A better way of handling this loop to avoid needing to reset the indices - initialize start_indicies=(), and do:

i = 0 # or a better name for arr in arrays: shape = _assignment_recursion(result, arr, list_ndim, start_indicies + (i,), depth=depth+1) i += shape[concat_depth]

Also, typo: indices, not indicies

Thats not a typo, I just can't spell 👍

Fits into the broader category of failing to convert a sequence of phonemes in your head into a sequence of characters in memory, which I'm happy to write off as a typo :)

hmaarrfk · 2018-09-17T07:33:22Z

@eric-wieser That final refactoring is basically what is needed to get

_to_uniform_dim_recursion
_shape_recursion
_dtype_recursion
_assignment_recursion

All in 1 recursion.

I was hoping to do it with some kind of list comprehension. I guess that won't happen though.

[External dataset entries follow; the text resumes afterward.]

-- ==== Sys2Proof/Machine/State.lean ====
section
/-! DEFINITION. Every piece of state the spec gives the machine, as plain data, and the state after reset.
INVENTORY.md lists each field with the rule that names it.  One hart and its pair are in focus (`cur`, `h`,
`p`); the others stand in `harts` and `pairs` by number: a hart by HARTID[18:0] (R23), a pair by that number
divided by two, a core by it divided by sixteen, a cluster by it divided by 128, a die by it divided by 1024. -/
namespace Sys2Proof.Machine
open Sys2Proof

/-- Why a run stops.  No rule of the spec stops the machine: every instruction and event ends in a next
state, so nothing of this model answers a fault. -/
inductive Fault
  /-- Raised by no definition of the model (neither safe nor unsafe: it never occurs). -/
  | never
  deriving DecidableEq, Repr

/-- Why the model has no meaning for an instruction. -/
inductive Refusal
  /-- Raised only by an arm of `exec` that has no meaning yet (safe: the run stops). -/
  | notModelled (mnemonic : String)
  deriving DecidableEq, Repr

/-! ## Harts -/

/-- A stream descriptor with its generator (R243). -/
structure Stream where
  addr : Dword := 0
  strd : Dword := 0
  len : BitVec 48 := 0
  pos : BitVec 48 := 0
  act : Bool := false
  dir : Bool := false
  breg : BitVec 5 := 0
  bnd : Bool := false
  deriving DecidableEq, Repr

/-- A breakpoint comparator: BPADDR and BPCTL (R333). -/
structure Breakpoint where
  va : BitVec 55 := 0
  ctl : BitVec 9 := 0
  deriving DecidableEq, Repr

/-- What a stalled hart waits for (R41); a stall is no wait. -/
inductive Stall
  /-- A full dispatch queue (R44). -/
  | queueFull
  /-- Earlier vector-class instructions of this hart (R119, R131, R243, R318). -/
  | vecDrain
  /-- The earlier entries of the pair's dispatch queue whose results a probe pass reads: those that write a mask, or all
  (R45). -/
  | probe (before : Nat) (mask : Option Nat)
  /-- The divider of the partition (R121). -/
  | divider
  /-- A register of which the result is available in a later cycle, or the cycle a change of flow costs (R42, R56). -/
  | interlock (until_ : Nat)
  /-- A change of VTYPE by the other hart (R107 step 1). -/
  | otherChange
  /-- An earlier access of a stream that must be performed first (R213). -/
  | strm (g : Nat)
  /-- The hart's scalar accesses in a stream, before a chunk of it is loaded (R213, R245). -/
  | chunk (g : Nat)
  /-- The core's limit of 4,096 outstanding requests (R232). -/
  | reqLimit
  /-- The data of a load, AMO or CAS (R232). -/
  | reply (req : Nat)
  /-- A vector instruction whose trap or scalar result depends on lane data (R45, R46). -/
  | vecResult (entry : Nat)
  /-- The point at which VTYPE, SRSEED or the window changes (R107). -/
  | change
  /-- Room in a queue of the cluster's copy engines (R246). -/
  | tceFull
  /-- FLUSHI's drain (R327). -/
  | flushi
  /-- XLINV's drain, begun with the value written, and the destination of its SETC (R202). -/
  | xlinv (v : Dword) (rd : Nat)
  /-- The end drain of IEND (R319), with the code and cause given, and the destination of its SETC (R318). -/
  | iend (icode cause rd : Nat)
  /-- A release that waits for the accesses it carries (R218), at a scope. -/
  | release (scope : Nat)
  /-- A QSEND that waits for the accesses to memory it carries (R218, R47). -/
  | send
  /-- Firmware stopped after a double trap on an M core (R324). -/
  | stopped
  deriving DecidableEq, Repr
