-- ==== Sys2Proof/Machine/Operands.lean ====
section
/-! DEFINITION. The operand forms: sources of scalar instructions (spec/05_results_scalar.md R120), immediates
(R125-R127), displacements (R128, R129, R139), offsets of scalar memory (spec/10_order_instructions.md R231). -/
namespace Sys2Proof.Machine
open Sys2Proof

/-- The outcome of a meaning. -/
abbrev Out := Host.Outcome State Fault Refusal

/-- A form whose fields hold a combination the tables refuse raises ILL before any effect (R59). -/
def legalOr (i : Instr) (s : State) (k : Out) : Out := if i.wf then k else .next (illTrap i s)

/-- sign_extend(IMM, n) as a doubleword (R125-R127). -/
def immX {n : Nat} (i : BitVec n) : Dword := i.signExtend 64

/-- sign_extend(IMM, 20) << 15 (R127). -/
def immHi (i : BitVec 20) : Dword := i.signExtend 64 <<< 15

/-- A displacement in halfwords from an address (R128, R129, R139). -/
def disp {n : Nat} (o : BitVec n) : Dword := o.signExtend 64 <<< 1

/-- The address of a scalar load or store: x[rs1] + sign_extend(OFF, 7) × s (R65, R231). -/
def memAddr (a : Dword) (o : BitVec 7) (size : Nat) : Dword := a + o.signExtend 64 * BitVec.ofNat 64 size

/-- Two register sources, one destination (R122). -/
def regOp (f : Dword → Dword → Dword) (d a b : BitVec 5) (s : State) : Out :=
  .next (resultX 4 d (f (xr s a) (xr s b)) s)

/-- One register source, one destination (R124). -/
def unaryOp (f : Dword → Dword) (d a : BitVec 5) (s : State) : Out :=
  .next (resultX 4 d (f (xr s a)) s)

/-- A register and a 15-bit immediate (R125). -/
def immOp (f : Dword → Dword → Dword) (d a : BitVec 5) (i : BitVec 15) (s : State) : Out :=
  .next (resultX 4 d (f (xr s a) (immX i)) s)

/-- A register and a shift amount (R126). -/
def shiftOp (f : Dword → Nat → Dword) (d a : BitVec 5) (n : BitVec 6) (s : State) : Out :=
  .next (resultX 4 d (f (xr s a) n.toNat) s)

/-- A conditional branch (R128). -/
def branchOp (c : Dword → Dword → Bool) (a b : BitVec 5) (o : BitVec 12) (s : State) : Out :=
  .next (if c (xr s a) (xr s b) then jumpTo (s.h.pc + disp o) s else advance 4 s)

/-- A compact register form: xA := xL op xB (R88). -/
def compactOp (f : Dword → Dword → Dword) (a b : BitVec 5) (s : State) : Out :=
  .next (resultX 2 a (f (xl s) (xr s b)) s)

/-- A compact form with an operand of its own: xA := f xL (R88). -/
def compactUnary (f : Dword → Dword) (a : BitVec 5) (s : State) : Out :=
  .next (resultX 2 a (f (xl s)) s)

/-- A compact branch on xL (R139). -/
def compactBranch (c : Dword → Bool) (o : BitVec 10) (s : State) : Out :=
  .next (if c (xl s) then jumpTo (s.h.pc + disp o) s else advance 2 s)

/-- Whether an earlier vector-class instruction of the hart in focus has not completed (R41, R131). -/
def vecPending (s : State) : Bool := s.p.dq.any (fun e => e.role == roleOfCur s)

/-- The end flag of a stream: GCTL END, set when the position has reached the length (R131, R243). -/
def streamEnd (x : Stream) : Bool := x.act && decide (x.len ≤ x.pos)

end Sys2Proof.Machine
end

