/-- UNLOCK at the home (R303): the hold of whichever hart held the lock goes; the lock passes to the chosen
waiter, whose LOCK is decided OK in the same step, or the word becomes 0.  `die` is where the freed entry returns. -/
def doUnlock (s : State) (hart : Option Nat) (ctx key gen die : Nat) : State :=
  let isLock (h : Hold) : Bool := h.kind == .lock && h.obj == .word (wordOf key)
  if checkSector s key gen = .violation then violateLater s hart ctx
  else
    -- a word in the sector of an armed one-shot is read and met there, 0 or not (R351)
    let s := if checkSector s key gen = .media ∧ readLoc s key 8 = 0 then fireFor s (liveCtx s ctx) hart key none else s
    if readLoc s key 8 = 0 then removeHolds s die isLock
    else
      let near := bestWaiter s (lockWaits s key)
      match farWaiter s key near, near with
      | some r, _ =>
        let s := removeHolds s die isLock
        let s := { s with holds := s.holds ++ [farHold r.obj .lock r.uid],
                          rwaits := s.rwaits.filter (fun x => !(x.uid == r.uid && x.obj == r.obj)) }
        storeHome s hart ctx key gen 1 8
      | none, some (uid, w) =>
        let s := removeHolds s die isLock
        let s := (addHold s uid (ctxOfUid s uid) (holdDieOf s uid w.die) (.word (wordOf key)) .lock (hartOf s uid)).1
        decideWait (storeHome s hart ctx key gen 1 8) uid 0 0
      | none, none => removeHolds (storeHome s hart ctx key gen 0 8) die isLock

/-- Removes a request, or leaves it until the completion of a peer package or the host returns (R212). -/
def settle (s : State) (r : Req) (write : Bool) : State :=
  if write && r.dom != 0 then
    { s with reqs := s.reqs.map (fun q => if q.id == r.id then { q with done := true } else q) }
  else { s with reqs := s.reqs.filter (fun q => q.id != r.id) }

/-- The answer of a read reaches the hart that waits for it: rd, LDST and the next instruction (R232), or the
POISON trap at the instruction (R205). -/
def answer (s : State) (r : Req) (v : Option Dword) : State :=
  match getHart s r.hart with
  | none => s
  | some h =>
    if h.issue = .stalled (.reply r.id) ∧ h.uid = r.uid then
      withHart s r.hart (fun s =>
        let s := { s with h := { s.h with issue := .ready } }
        match v with
        | some v => resultX r.len (BitVec.ofNat 5 r.rd) v s
        | none => trapHere causePOISON r.va s)
    else s

/-- The answer of a read that met an integrity violation: the context ends (R204); on a core of M the hart that waits for
it takes INTEGRITY (R321, R323). -/
def violateReply (s : State) (r : Req) : State :=
  if kindOf r.hart = 0 then failContext s r.ctx
  else
    match getHart s r.hart with
    | none => s
    | some h =>
      if h.issue = .stalled (.reply r.id) ∧ h.uid = r.uid then
        withHart s r.hart (fun s => violateHere { s with h := { s.h with issue := .ready } })
      else s

/-- Performs a request at its home (R209). -/
def perform (s : State) (r : Req) : State :=
  match r.op with
  | .load signed =>
    (match checkSector s r.key r.gen with
     | .violation => violateReply (settle s r false) r
     | .media => answer (settle (fireShot s (some r.hart) r.key (allocates s r.ctx r.va.toNat (some r.pol))) r false) r none
     | .good =>
       let v := readLoc s r.key r.size
       let x : Dword := if signed then low64 (signExtend v (8 * r.size)) else BitVec.ofNat 64 v
       answer (settle s r false) r (some x))
  | .store => settle (storeHome s (some r.hart) r.ctx r.key r.gen r.val r.size) r true
  | .amo op =>
    (match checkSector s r.key r.gen with
     | .violation => violateReply (settle s r false) r
     | .media => answer (settle (fireShot s (some r.hart) r.key (allocates s r.ctx r.va.toNat none)) r false) r none
     | .good =>
       let old := readLoc s r.key r.size
       let s := stampGen (writeLoc s r.key (amoNew op (8 * r.size) old r.val) r.size) r.key r.gen
       answer (settle s r false) r (some (low64 (signExtend old (8 * r.size)))))
  | .cas =>
    (match checkSector s r.key r.gen with
     | .violation => violateReply (settle s r false) r
     | .media => answer (settle (fireShot s (some r.hart) r.key (allocates s r.ctx r.va.toNat none)) r false) r none
     | .good =>
       let old := readLoc s r.key r.size
       let s := if old = r.cmp then stampGen (writeLoc s r.key r.val r.size) r.key r.gen else s
       answer (settle s r false) r (some (low64 (signExtend old (8 * r.size)))))
  | .arrive => settle (doArrive s (some r.hart) r.ctx r.uid r.key r.gen) r true
  | .unlock => settle (doUnlock s (some r.hart) r.ctx r.key r.gen (dieFor r.hart)) r true
  | .ack _ => s
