/-- VMOV (R158): any tag; vd takes vs1's. -/
def execVmov (d a : BitVec 5) (k : BitVec 3) (s : State) : Out :=
  vIssue (.vmov d a k)
    { srcs := [a.toNat], dest := some d.toNat, dtag := some (tagOf s.p.tags a.toNat),
      writes := some (activeNow · k.toNat) } s
/-- VBCAST (R158). -/
def execVbcast (d b : BitVec 5) (k : BitVec 3) (s : State) : Out :=
  vIssue (.vbcast d b k)
    { dest := some d.toNat, ok := tagNotMx (tagOf s.p.tags d.toNat), b := xr s b, writes := some (activeNow · k.toNat) } s
/-- VEXT (R158): the hart goes on when its scalar result, or its POISON trap, is there. -/
def execVext (d a b : BitVec 5) (s : State) : Out :=
  vIssue (.vext d a b) { srcs := [a.toNat], ok := tagNotMx (tagOf s.p.tags a.toNat), hold := true, b := xr s b } s
/-- VINS (R158). -/
def execVins (d a b : BitVec 5) (s : State) : Out :=
  vIssue (.vins d a b)
    { dest := some d.toNat, ok := tagNotMx (tagOf s.p.tags d.toNat), a := xr s a, b := xr s b,
      writes := some (fun _ => [(xr s b).toNat]) } s
/-- VSLUP (R159). -/
def execVslup (d a b : BitVec 5) (k : BitVec 3) (s : State) : Out :=
  vIssue (.vslup d a b k)
    { moveForm d.toNat a.toNat (xr s b) s with
      writes := some (fun s => (activeNow s k.toNat).filter (fun i => decide ((xr s b).toNat ≤ i))) } s
/-- VSLDN (R159). -/
def execVsldn (d a b : BitVec 5) (k : BitVec 3) (s : State) : Out :=
  vIssue (.vsldn d a b k) { moveForm d.toNat a.toNat (xr s b) s with writes := some (activeNow · k.toNat) } s
/-- VPERM (R159): its indices are INT. -/
def execVperm (d a b : BitVec 5) (k : BitVec 3) (s : State) : Out :=
  let f := moveForm d.toNat a.toNat 0 s
  vIssue (.vperm d a b k)
    { f with srcs := [a.toNat, b.toNat], ok := f.ok && tagIsInt (tagOf s.p.tags b.toNat),
             writes := some (activeNow · k.toNat) } s
/-- VPAIR (R159). -/
def execVpair (d a : BitVec 5) (k : BitVec 3) (s : State) : Out :=
  vIssue (.vpair d a k) { moveForm d.toNat a.toNat 0 s with writes := some (activeNow · k.toNat) } s
/-- VCMPRS (R160). -/
def execVcmprs (d a : BitVec 5) (k : BitVec 3) (s : State) : Out :=
  vIssue (.vcmprs d a k)
    { moveForm d.toNat a.toNat 0 s with writes := some (fun s => List.range (selected s k.toNat).length) } s
/-- VEXPND (R160). -/
def execVexpnd (d a : BitVec 5) (k : BitVec 3) (s : State) : Out :=
  vIssue (.vexpnd d a k) { moveForm d.toNat a.toNat 0 s with writes := some (selected · k.toNat) } s
/-- VIOTA (R160): vd is INT. -/
def execViota (d : BitVec 5) (k : BitVec 3) (s : State) : Out :=
  vIssue (.viota d k)
    { dest := some d.toNat, whole := true, ok := tagIsInt (tagOf s.p.tags d.toNat),
      writes := some (fun s => List.range s.h.vl) } s

/-! ## Reduce and scan (R161) -/

/-- VRED and VSCAN at issue (R108): INT into a kept INT tag, or for add, min and max FLT into vs1's tag. -/
def redForm (o : BitVec 3) (d a : Nat) (s : State) : VForm :=
  let ta := tagOf s.p.tags a
  let td := tagOf s.p.tags d
  { srcs := [a], dest := some d, whole := true,
    ok := (tagIsInt ta && tagIsInt td) || (tagIsFlt ta && decide (o.toNat ≤ 2)),
    dtag := some (if tagIsFlt ta then ta else td) }

/-- Segment starts of the hart's strip (R161). -/
def segsNow (s : State) (kb : Option Nat) : List Nat := segStarts (kb.map (fun b => s.p.k.getD b 0)) s.h.vl

/-- VRED (R161). -/
def execVred (d a : BitVec 5) (k o : BitVec 3) (s : State) : Out :=
  vIssue (.vred d a k o)
    { redForm o d.toNat a.toNat s with writes := some (fun s => List.range (segsNow s none).length) } s
/-- VRED, segmented (R161). -/
def execVredSeg (d a : BitVec 5) (b k o : BitVec 3) (s : State) : Out :=
  vIssue (.vredSeg d a b k o)
    { redForm o d.toNat a.toNat s with writes := some (fun s => List.range (segsNow s (some b.toNat)).length) } s
/-- VSCAN (R161). -/
def execVscan (d a : BitVec 5) (k o : BitVec 3) (s : State) : Out :=
  vIssue (.vscan d a k o) { redForm o d.toNat a.toNat s with writes := some (fun s => List.range s.h.vl) } s
/-- VSCAN, segmented (R161). -/
def execVscanSeg (d a : BitVec 5) (b k o : BitVec 3) (s : State) : Out :=
  vIssue (.vscanSeg d a b k o) { redForm o d.toNat a.toNat s with writes := some (fun s => List.range s.h.vl) } s

/-! ## Sparse (R162-R164) -/

/-- VSETVF (R162): the hart goes on when VL and the count are there. -/
def execVsetvf (d a : BitVec 5) (b k : BitVec 3) (s : State) : Out :=
  vIssue (.vsetvf d a b k)
    { srcs := [a.toNat], whole := true, hold := true, ok := tagIsInt (tagOf s.p.tags a.toNat) } s
/-- VISECT (R163). -/
def execVisect (d : BitVec 3) (a b : BitVec 5) (k : BitVec 3) (s : State) : Out :=
  vIssue (.visect d a b k)
    { srcs := [a.toNat, b.toNat], kdest := some d.toNat, whole := true,
      ok := tagIsInt (tagOf s.p.tags a.toNat) && tagIsInt (tagOf s.p.tags b.toNat) } s
/-- VSPLIT (R164). -/
def execVsplit (d a b : BitVec 5) (k : BitVec 3) (s : State) : Out :=
  vIssue (.vsplit d a b k)
    { srcs := [a.toNat], dest := some d.toNat, whole := true, b := xr s b,
      ok := tagIsInt (tagOf s.p.tags a.toNat) && tagIsInt (tagOf s.p.tags d.toNat),
      writes := some (activeNow · k.toNat) } s

/-! ## Configuration (R140-R142, R240, R244) -/

/-- Whether a pre-emption request of the item of the hart in focus is pending (R285). -/
def preemptPending (s : State) : Bool :=
  match s.p.item with
  | some (t, i) => ((((getLaunch s t).bind (getItem · i)).map (·.preq.isSome)).getD false)
  | none => false

/-- The pre-emption trap (R141, R285, R321): TPC takes the PC; hardware takes it, no handler runs, and nothing else is
written (log entry 45); the hart stops at its instruction. -/
def takePreempt (s : State) : State := { s with h := { s.h with issue := .halted, tpc := s.h.pc } }

/-- SETVL (R141): VL becomes the lesser of the request and VLMAX, VSTART 0; a pre-emption point (R97). -/
def execSetvl (d a : BitVec 5) (s : State) : Out :=
  if !onUser s then .next (illTrap (.setvl d a) s)
  else if preemptPending s then .next (takePreempt s)
  else
    let n := min (xr s a).toNat (vlmaxOf s.p)
    .next (resultX 4 d (BitVec.ofNat 64 n) { s with h := { s.h with vl := n, vstart := 0 } })

/-- The group counts a VGROUPS value asks for (R28, R140). -/
def groupCounts (v : Nat) : List Nat := (List.range 4).map (fun g => bitsOf v (8 * g + 7) (8 * g + 4))
/-- The group widths a VGROUPS value asks for. -/
def groupWidths (v : Nat) : List Nat := (List.range 4).map (fun g => bitsOf v (8 * g + 3) (8 * g) + 1)

/-- Begins a change of VTYPE, window or seed: the hart stalls until its point (R107). -/
def startChange (c : Change) (s : State) : State := stall .change { s with p := { s.p with chg := some c } }

/-- SETVT (R140). -/
def execSetvt (d a : BitVec 5) (m : BitVec 3) (s : State) : Out :=
  legalOr (.setvt d a m) s <|
  if !onUser s then .next (illTrap (.setvt d a m) s)
  else if s.p.chg.isSome then .next (stall .otherChange s)
  else
    let v := (xr s a).toNat % 2 ^ 32
    if (groupCounts v).any (fun c => decide (8 < c)) then .next (illTrap (.setvt d a m) s)
    else .next (startChange (.setvt (roleOfCur s) v (rmOfCode m.toNat) d.toNat) s)

/-- Planes of a tile tag, and its columns per macro (R167). -/
def colsOf (t : Tag) : Nat := 256 / tagPlanes t

/-- Macros of a pair (R167). -/
def macrosOf (p : Pair) : Nat := 32 / p.pairs

/-- The tile tag of a code (R167). -/
def tileTag (c : Nat) : Option Tag := (tagOfCode c).filter tagIsTile

/-- The grants of SETTL (R169). -/
def tileGrant (p : Pair) (t : Tag) (m n k : Nat) : Nat × Nat × Nat :=
  if m = 0 ∨ n = 0 ∨ k = 0 ∨ p.accrows = 0 then (0, 0, 0)
  else
    let gk := min k (256 * macrosOf p)
    let kg := ceilDiv gk 256
    (min m p.accrows, min n (macrosOf p / kg * colsOf t), gk)

/-- SETTL (R169): reads three registers, writes three; a pre-emption point (R97). -/
def execSettl (d a : BitVec 5) (s : State) : Out :=
  legalOr (.settl d a) s <|
  if !onUser s then .next (illTrap (.settl d a) s)
  else if preemptPending s then .next (takePreempt s)
  else
    let y := xr s (a + 1)
    match tileTag (field y 37 32) with
    | none => .next (illTrap (.settl d a) s)
    | some t =>
      let (gm, gn, gk) := tileGrant s.p t (xr s a).toNat (field y 31 0) (field (xr s (a + 2)) 31 0)
      let h := writeX (writeX s.h (d + 1) (BitVec.ofNat 64 gn)) (d + 2) (BitVec.ofNat 64 gk)
      .next (resultX 4 d (BitVec.ofNat 64 gm) { s with h := h })

/-- VTAG (R142): the register is reread under a tag its group can store (R104).  The front end holds the tags, so the
entry it puts in the queue (R44) has nothing left to do; it names no bound register (R245; log entry 54). -/
def execVtag (d : BitVec 5) (t : BitVec 6) (s : State) : Out :=
  legalOr (.vtag d t) s <|
  if !onUser s then .next (illTrap (.vtag d t) s)
  else if s.p.chg.isSome then .next (stall .otherChange s)
  else
    match tagOfCode t.toNat with
    | none => .next (illTrap (.vtag d t) s)
    | some tag =>
      if !(regOk s.p d.toNat && tagFits s.p d.toNat tag && decide (s.h.vl ≤ vlmaxOf s.p)) then
        .next (illTrap (.vtag d t) s)
      else if 32 ≤ s.p.dq.length then .next (stall .queueFull s)
      else
        let s := { s with p := { s.p with tags := s.p.tags.set d.toNat tag }, h := { s.h with vstart := 0 } }
        .next (advance 4 (pushEntry s (baseEntry s (.vtag d t))))

/-- ACCWIN (R240); VL above VLMAX does not stop it (R107; log entry 46). -/
def execAccwin (d a : BitVec 5) (s : State) : Out :=
  if !onUser s then .next (illTrap (.accwin d a) s)
  else if s.p.chg.isSome then .next (stall .otherChange s)
  else
    let v := xr s a
    let bits := field v 11 0
    let wop := field v 14 13
    if 2048 < bits ∨ bits % 32 ≠ 0 ∨ wop = 3 then .next (illTrap (.accwin d a) s)
    else .next (startChange (.accwin (roleOfCur s) bits (v.getLsbD 12) wop d.toNat) s)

eric-wieser · 2018-09-17T07:39:36Z

To get it in a more comprehension-y form, I think you'd need to eliminate the start_indices argument entirely, and do repeated addition in the recursive step.

hmaarrfk · 2018-09-17T07:45:05Z

Honestly, list comprehension seems like a cop-out for python not to implement a JIT.

I understand generator expressions, but if they actually worked on a JIT, you wouldn't need to learn to read loops backward.

One day, I'll jump into PyPy.

eric-wieser · 2018-09-17T07:48:52Z

Honestly, list comprehension seems like a cop-out for python not to implement a JIT.

I've really got no idea what you're talking about. As far as I'm aware, list comprehensions are nothing but (useful) syntactic sugar

hmaarrfk · 2018-09-17T07:56:34Z

Why was I convinced that list comprehensions were faster than loops. Eye opening!

eric-wieser · 2018-09-17T08:05:18Z

An OO-based approach to give you your comprehension-based recursive step:

def _concatenate_offsets(shapes, axis):
    offset = 0
    offsets = []
    for shape in shape:
        offsets.append(offset)
        offset += shape[axis]
    return offsets


class concat_info:
    __slots__ = ('shape', 'dtype', 'locs')
    def __init__(self, shape, dtype, locs):
        self.shape = shape
        self.dtype = dtype
        self.locs = locs

    @classmethod
    def concatenate(cls, infos, axis):
        dtype = np.result_type(*(info.dtype for info in infos))
        shape = _concatenate_shapes([info.shape for info in infos], axis)
        offsets = _concatenate_offsets([info.shape for info in infos], axis)
        locs = [
            (
                loc[:axis] + (loc[axis] + offset,) + loc[axis+1:],
                arr
            )
            for info, offset in zip(infos, offsets)
            for loc, arr in info.locs
        ]
        return cls(shape, dtype, locs)

    @classmethod
    def single(cls, arr):
        return concat_info(arr.shape, arr.dtype, [((0,)*arr.ndim, arr)])

    @property
    def regions(self):
        for loc, arr in self.locs:
            region = tuple(
                slice(start, start + size)
                for start, size in zip(loc, arr.shape)
            )
            yield region, arr

    def store(cls, out=None):
        if out is None:
            out = np.empty(self.shape, self.dtype)
        for index, arr in self.regions:
            out[index] = arr
        return out

    def load(cls, in_):
        for index, arr in self.regions:
            arr[...] = in_[index]


def info_recurse(arrays, list_ndim, result_ndim, depth=0):
    if depth < list_ndim:
        axis = depth + result_ndim - list_ndim
        return concat_info.concatenate([
            info_recurse(arr, list_ndim, result_ndim, depth+1)
        ], axis=axis)
    else:
        return concat_info.single(arrays)

def block(...)
    info = info_recurse(arrays,  list_ndim, result_ndim)
    return info.store()

I don't know what the cost of the class is

ahaldane · 2018-10-18T20:23:29Z

Looks good, including the new F-order test.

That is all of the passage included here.